DEAR ABBY: Couple’s future is threatened by fiancee’s grief, depression

Thursday, April 15, 2021

DEAR ABBY: My fiancee and I have been together for four years. I have lost A LOT of people in my life, so I am used to death. She, on the other hand, didn’t experience it until two years ago, when she lost her grandfather. The next year, her mother passed, and last year we lost a child — her oldest — my stepson.

Abby, she is so lost. She’s no longer the same person she once was, and I totally understand that. I’m sad and depressed, too, but she’s bad.

I love this woman like I have never loved any other. I can’t picture life without her, but lately I have begun to wonder how it would affect me, her and the kids if I left. I’m not equipped to deal with someone else’s depression on top of my own. I have been trying, but I’m finding myself getting more and more angry. What should I do? — TORN IN THE EAST

DEAR TORN: You mentioned that you, too, suffer from depression. Are you receiving treatment for it? If you are seeing a psychologist (and being medicated), discuss this with the person who is working with you. You may need a change in your medication.

It isn’t surprising that with so much loss all at once in her life, your fiancee is grieving and depressed.
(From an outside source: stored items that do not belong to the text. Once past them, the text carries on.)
-- ==== Sys2Proof/Certificates/Slice0/Obligations.lean ====
section
/-! DEFINITION. The statements about the machine. In a statement about an iteration, `s.Ready` says that an iteration is
defined (`40_lexer_core.md` R136): a byte is there to consume, and the stash, whose rules are a parameter (R33), is off;
`OpenFeatures` says what an iteration does with it on.
The states an iteration leaves (`State.afterGo` and its companions) are whole records: every register they do not name
keeps its value and, where they do not name a buffer, every byte of it does too. Bytes outside the valid content of a
buffer are unspecified (`20_memory.md` R78), which the model represents by not listing them (log entry 9). -/

open Sys2Proof Sys2Proof.Machine

/-! ## Reset and the LEX commands -/

/-- `10_state.md` R42: the value of every state element after reset, and that reset is what `LEX.INIT` performs. -/
def Obligations.ResetValues : Prop :=
  State.reset.state = .groundState ∧ State.reset.inlen = 0 ∧ State.reset.rp = 0 ∧ State.reset.outlen = 0 ∧
    State.reset.type = .none ∧ State.reset.outByte 0 = 0x00 ∧ State.reset.pending = 0 ∧ State.reset.counter = 0 ∧
    State.reset.jsonDepth = 0 ∧ State.reset.chunkRem = 0 ∧ State.reset.stash = [] ∧ State.reset.stashlen = 0 ∧
    State.reset.cfg = Config.baseline ∧ ∃ r, exec .lexInit State.reset = .next { State.reset with result := r }

/-- The machine right after reset meets both invariants the steps keep. -/
def Obligations.ResetMeetsInvariants : Prop := State.reset.Inv ∧ State.reset.FrameOk

/-- `40_lexer_core.md` R131: `LEX.INIT` from any state, and the `LEX.PARSE` after it. The hardwired registers, the log and
the host's own sequence keep their values. -/
def Obligations.InitPerformsReset : Prop :=
  ∀ s : State, ∃ t, exec .lexInit s = .next t ∧
    t.state = .groundState ∧ t.inlen = 0 ∧ t.rp = 0 ∧ t.outlen = 0 ∧ t.type = .none ∧ t.outByte 0 = 0x00 ∧
    t.pending = 0 ∧ t.counter = 0 ∧ t.jsonDepth = 0 ∧ t.chunkRem = 0 ∧ t.result = .none ∧
    (s.cfg.stashEn = true → t.stash = [] ∧ t.stashlen = 0) ∧
    (s.cfg.stashEn = false → t.stash = s.stash ∧ t.stashlen = s.stashlen) ∧
    (s.cfg.chainEn.getLsbD 17 = true → t.rtcm2 = Config.rtcm2Reset) ∧
    (s.cfg.chainEn.getLsbD 17 = false → t.rtcm2 = s.rtcm2) ∧
    t.cfg = s.cfg ∧ t.log = s.log ∧ t.port = s.port ∧ t.source = s.source ∧ encode .lexInit = (.cmd, [0x00]) ∧
    (0 < s.cfg.inCap → ∃ u, exec .lexParse t = .next u ∧ u.result = .parse .none 0 false)

/-- `40_lexer_core.md` R133: `LEX.FEED` takes as many bytes as fit, appends them, returns their count, and changes no
register but `inlen` and the buffer. -/
def Obligations.FeedAppendsBytes : Prop :=
  ∀ (s : State) (bytes : List Byte), ∃ t, exec (.lexFeed bytes) s = .next t ∧
    t.result = .count (min bytes.length (s.cfg.inCap - s.inlen)) ∧
    t.inlen = s.inlen + min bytes.length (s.cfg.inCap - s.inlen) ∧
    (∀ i, i < min bytes.length (s.cfg.inCap - s.inlen) → t.inByte (s.inlen + i) = bytes.getD i 0) ∧
    (∀ i, i < s.inlen → t.inByte i = s.inByte i) ∧
    t = { s with inbuf := t.inbuf, inlen := t.inlen, result := t.result } ∧
    (encode (.lexFeed bytes)).2.head? = some 0x01

/-- `40_lexer_core.md` R135: `LEX.PARSE` with every buffered byte consumed, on a full buffer and otherwise. -/
def Obligations.ParseOnExhaustedBuffer : Prop :=
  ∀ s : State, s.rp = s.inlen →
    (s.inlen = s.cfg.inCap → exec .lexParse s = .next
      { s with
        state := .groundState, pending := 0, jsonDepth := 0, inbuf := [], inlen := 0, rp := 0
        log := s.log ++ [⟨.high, .full⟩], result := .parse .none 0 true, source := .host }) ∧
    (s.inlen ≠ s.cfg.inCap → exec .lexParse s = .next { s with result := .parse .none 0 false, source := .host })
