/-- The bytes of the output slot after an accept (`40_lexer_core.md` R143). -/
theorem State.afterAccept_outByte (s : State) (q : LexState) (ty : PacketType) {i : Nat} (hi : i ≤ n) :
    some ((s.afterAccept q ty n).outByte i) = (s.inRange 0 n ++ [0x00])[i]? := by
  have hlen : i < (s.inRange 0 n ++ [0x00]).length := by simp; omega
  have hb : (s.afterAccept q ty n).outbuf.byteAt? i = some (s.inRange 0 n ++ [0x00])[i] := by
    change ((s.outbuf.writeBytes 0 (s.inRange 0 n ++ [0x00])).window 0 (n + 1)).byteAt? i = _
    rw [Memory.byteAt?_window, if_pos (by omega), Memory.byteAt?_writeBytes, if_pos (by omega),
      ← List.getElem?_eq_getElem hlen, Nat.zero_add, Nat.sub_zero]
  rw [List.getElem?_eq_getElem hlen]
  exact congrArg some (readByte_of_byteAt? _ _ _ _ _ (Nat.lt_succ_of_le hi) hb)

theorem State.afterAccept_content (s : State) (q : LexState) (ty : PacketType) (n : Nat) :
    (s.afterAccept q ty n).outRange 0 n = s.inRange 0 n ∧ (s.afterAccept q ty n).outByte n = 0x00 := by
  constructor
  · refine List.ext_getElem? fun i => ?_
    by_cases hi : i < n
    · have hb := s.afterAccept_outByte q ty hi.le
      rw [List.getElem?_append_left (by simpa using hi)] at hb
      rw [← hb]
      simp [State.outRange, hi]
    · rw [List.getElem?_eq_none (by simpa using hi), List.getElem?_eq_none (by simpa using hi)]
  · have hb := s.afterAccept_outByte q ty (Nat.le_refl n)
    rw [List.getElem?_append_right (by simp)] at hb
    simpa using hb

/-! ## Reading byte by byte -/

/-- `s` within a `LEX.PARSE`, `n` bytes consumed since, the automaton in `q` and `pending` at `p`. -/
def State.reading (s : State) (q : LexState) (n p : Nat) : State :=
  { s with state := q, rp := n, pending := p, counter := s.counter + BitVec.ofNat 64 n, source := .stream }

/-- The counter after one byte more. -/
theorem State.counter_succ (s : State) (n : Nat) :
    s.counter + BitVec.ofNat 64 n + 1 = s.counter + BitVec.ofNat 64 (n + 1) := by
  rw [BitVec.add_assoc, BitVec.ofNat_add]
  rfl

/-- The `LEX.PARSE` from `s` goes on from `q`, with `n` bytes consumed, `p` pending, and the bytes `unread` to come. -/
structure State.ReadsAt (s : State) (q : LexState) (n p : Nat) (unread : List Byte) : Prop where
  bytes : (s.inRange 0 s.inlen).drop n = unread
  inv : (s.reading q n p).Inv
  parse : execLexParse s = execLexParse (s.reading q n p)

/-- The `LEX.PARSE` from `s` goes on from `q` with `p` pending and the bytes `unread` to come. -/
def State.Reads (s : State) (q : LexState) (p : Nat) (unread : List Byte) : Prop := ∃ n, s.ReadsAt q n p unread
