-- ==== Sys2Proof/Laws/State.lean ====
section
/-! SUPPORT. The small laws of the state updates: for every operation, the fields it leaves as they were, and the
value of each field it writes where that value is one expression. Tagged for simp, so that no later proof
unfolds a record update. -/

namespace Sys2Proof.Machine


section log
variable (r : BusRecord) (s : State)

@[simp] theorem log_cfg : (State.log r s).cfg = s.cfg := rfl
@[simp] theorem log_curPage : (State.log r s).curPage = s.curPage := rfl
@[simp] theorem log_curCol : (State.log r s).curCol = s.curCol := rfl
@[simp] theorem log_waveBuf : (State.log r s).waveBuf = s.waveBuf := rfl
@[simp] theorem log_waveT : (State.log r s).waveT = s.waveT := rfl
@[simp] theorem log_pixelPeriod : (State.log r s).pixelPeriod = s.pixelPeriod := rfl
@[simp] theorem log_prevRise : (State.log r s).prevRise = s.prevRise := rfl
@[simp] theorem log_phase : (State.log r s).phase = s.phase := rfl
@[simp] theorem log_periodTicks : (State.log r s).periodTicks = s.periodTicks := rfl
@[simp] theorem log_highTicks : (State.log r s).highTicks = s.highTicks := rfl
@[simp] theorem log_measReady : (State.log r s).measReady = s.measReady := rfl
@[simp] theorem log_snapPeriod : (State.log r s).snapPeriod = s.snapPeriod := rfl
@[simp] theorem log_snapHigh : (State.log r s).snapHigh = s.snapHigh := rfl
@[simp] theorem log_ill : (State.log r s).ill = s.ill := rfl
@[simp] theorem log_illCause : (State.log r s).illCause = s.illCause := rfl
@[simp] theorem log_remaining : (State.log r s).remaining = s.remaining := rfl
@[simp] theorem log_flight : (State.log r s).flight = s.flight := rfl
@[simp] theorem log_rdLatch : (State.log r s).rdLatch = s.rdLatch := rfl
@[simp] theorem log_rsp : (State.log r s).rsp = s.rsp := rfl
@[simp] theorem log_pins : (State.log r s).pins = s.pins := rfl
@[simp] theorem log_disp : (State.log r s).disp = s.disp := rfl
@[simp] theorem log_tsCounter : (State.log r s).tsCounter = s.tsCounter := rfl
@[simp] theorem log_draws : (State.log r s).draws = s.draws := rfl
@[simp] theorem log_inputs : (State.log r s).inputs = s.inputs := rfl
@[simp] theorem log_trace : (State.log r s).trace = r :: s.trace := rfl
@[simp] theorem log_rspLog : (State.log r s).rspLog = s.rspLog := rfl

end log

section respond
variable (ws : List Word) (s : State)

@[simp] theorem respond_cfg : (State.respond ws s).cfg = s.cfg := rfl
@[simp] theorem respond_curPage : (State.respond ws s).curPage = s.curPage := rfl
@[simp] theorem respond_curCol : (State.respond ws s).curCol = s.curCol := rfl
@[simp] theorem respond_waveBuf : (State.respond ws s).waveBuf = s.waveBuf := rfl
@[simp] theorem respond_waveT : (State.respond ws s).waveT = s.waveT := rfl
@[simp] theorem respond_pixelPeriod : (State.respond ws s).pixelPeriod = s.pixelPeriod := rfl
@[simp] theorem respond_prevRise : (State.respond ws s).prevRise = s.prevRise := rfl
@[simp] theorem respond_phase : (State.respond ws s).phase = s.phase := rfl
@[simp] theorem respond_periodTicks : (State.respond ws s).periodTicks = s.periodTicks := rfl
@[simp] theorem respond_highTicks : (State.respond ws s).highTicks = s.highTicks := rfl
@[simp] theorem respond_measReady : (State.respond ws s).measReady = s.measReady := rfl
@[simp] theorem respond_snapPeriod : (State.respond ws s).snapPeriod = s.snapPeriod := rfl
@[simp] theorem respond_snapHigh : (State.respond ws s).snapHigh = s.snapHigh := rfl
@[simp] theorem respond_ill : (State.respond ws s).ill = s.ill := rfl
@[simp] theorem respond_illCause : (State.respond ws s).illCause = s.illCause := rfl
@[simp] theorem respond_remaining : (State.respond ws s).remaining = s.remaining := rfl
@[simp] theorem respond_flight : (State.respond ws s).flight = s.flight := rfl
@[simp] theorem respond_rdLatch : (State.respond ws s).rdLatch = s.rdLatch := rfl
@[simp] theorem respond_rsp : (State.respond ws s).rsp = s.rsp ++ ws := rfl
@[simp] theorem respond_pins : (State.respond ws s).pins = s.pins := rfl
@[simp] theorem respond_disp : (State.respond ws s).disp = s.disp := rfl
@[simp] theorem respond_tsCounter : (State.respond ws s).tsCounter = s.tsCounter := rfl
@[simp] theorem respond_draws : (State.respond ws s).draws = s.draws := rfl
@[simp] theorem respond_inputs : (State.respond ws s).inputs = s.inputs := rfl
@[simp] theorem respond_trace : (State.respond ws s).trace = s.trace := rfl
@[simp] theorem respond_rspLog : (State.respond ws s).rspLog = s.rspLog := rfl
Frankly, while I might suggest she join a support group for help in coping with the loss of her child, she may also need help from a licensed mental health professional. Although you are tempted, I don’t think now is the time to abandon your fiancee and her children. Once she is stabilized, you may not want to leave at all.

DEAR ABBY: I have two wonderful grandparents I love very much. They are the most important people in my life, and I always think about them when planning anything in my life because I want to make them happy.

The problem is I want to go to college out of state and pursue a career that isn’t possible in the city or state they live in. They want me to live with them in a city I can’t be happy in because of this.

How do I tell them I can’t see myself staying there for the rest of my life? I know they won’t be happy hearing it, but I don’t want to disappoint them or make them think I don’t love them anymore by leaving. Please help. I don’t know what to do or what path in life to take. — AT A CROSSROADS IN TEXAS

DEAR AT A CROSSROADS: You ARE at a crossroads. You’re standing in the intersection of adolescence and adulthood. You deserve the chance to fulfill your dreams, so it’s time for an adult conversation with your grandparents. Explain that you love them and don’t want to disappoint them, and outline what your plans are regarding your education and your career. While they may be disappointed, if they love you as much as you love them, they won’t stand in your way.

DEAR ABBY: I’m in a same-sex relationship with a woman I love and admire. But five months in, sex is becoming impossible because I think I’m heterosexual. Leaving this relationship scares me because I can’t imagine a life without her.

I told her I didn’t know if, for several reasons, sex would be a part of our relationship, but that I do love her. She doesn’t seem to mind at all. I’m not sure what to do. Please help. — LOVING IN LOUISIANA

DEAR LOVING: What you need to do is be honest with your partner. It is possible that you are bisexual and need to explore relationships with men before making up your mind about any permanent relationship. If sex is important to you, then the person you wind up with may not be this woman you love and admire, but someone else entirely.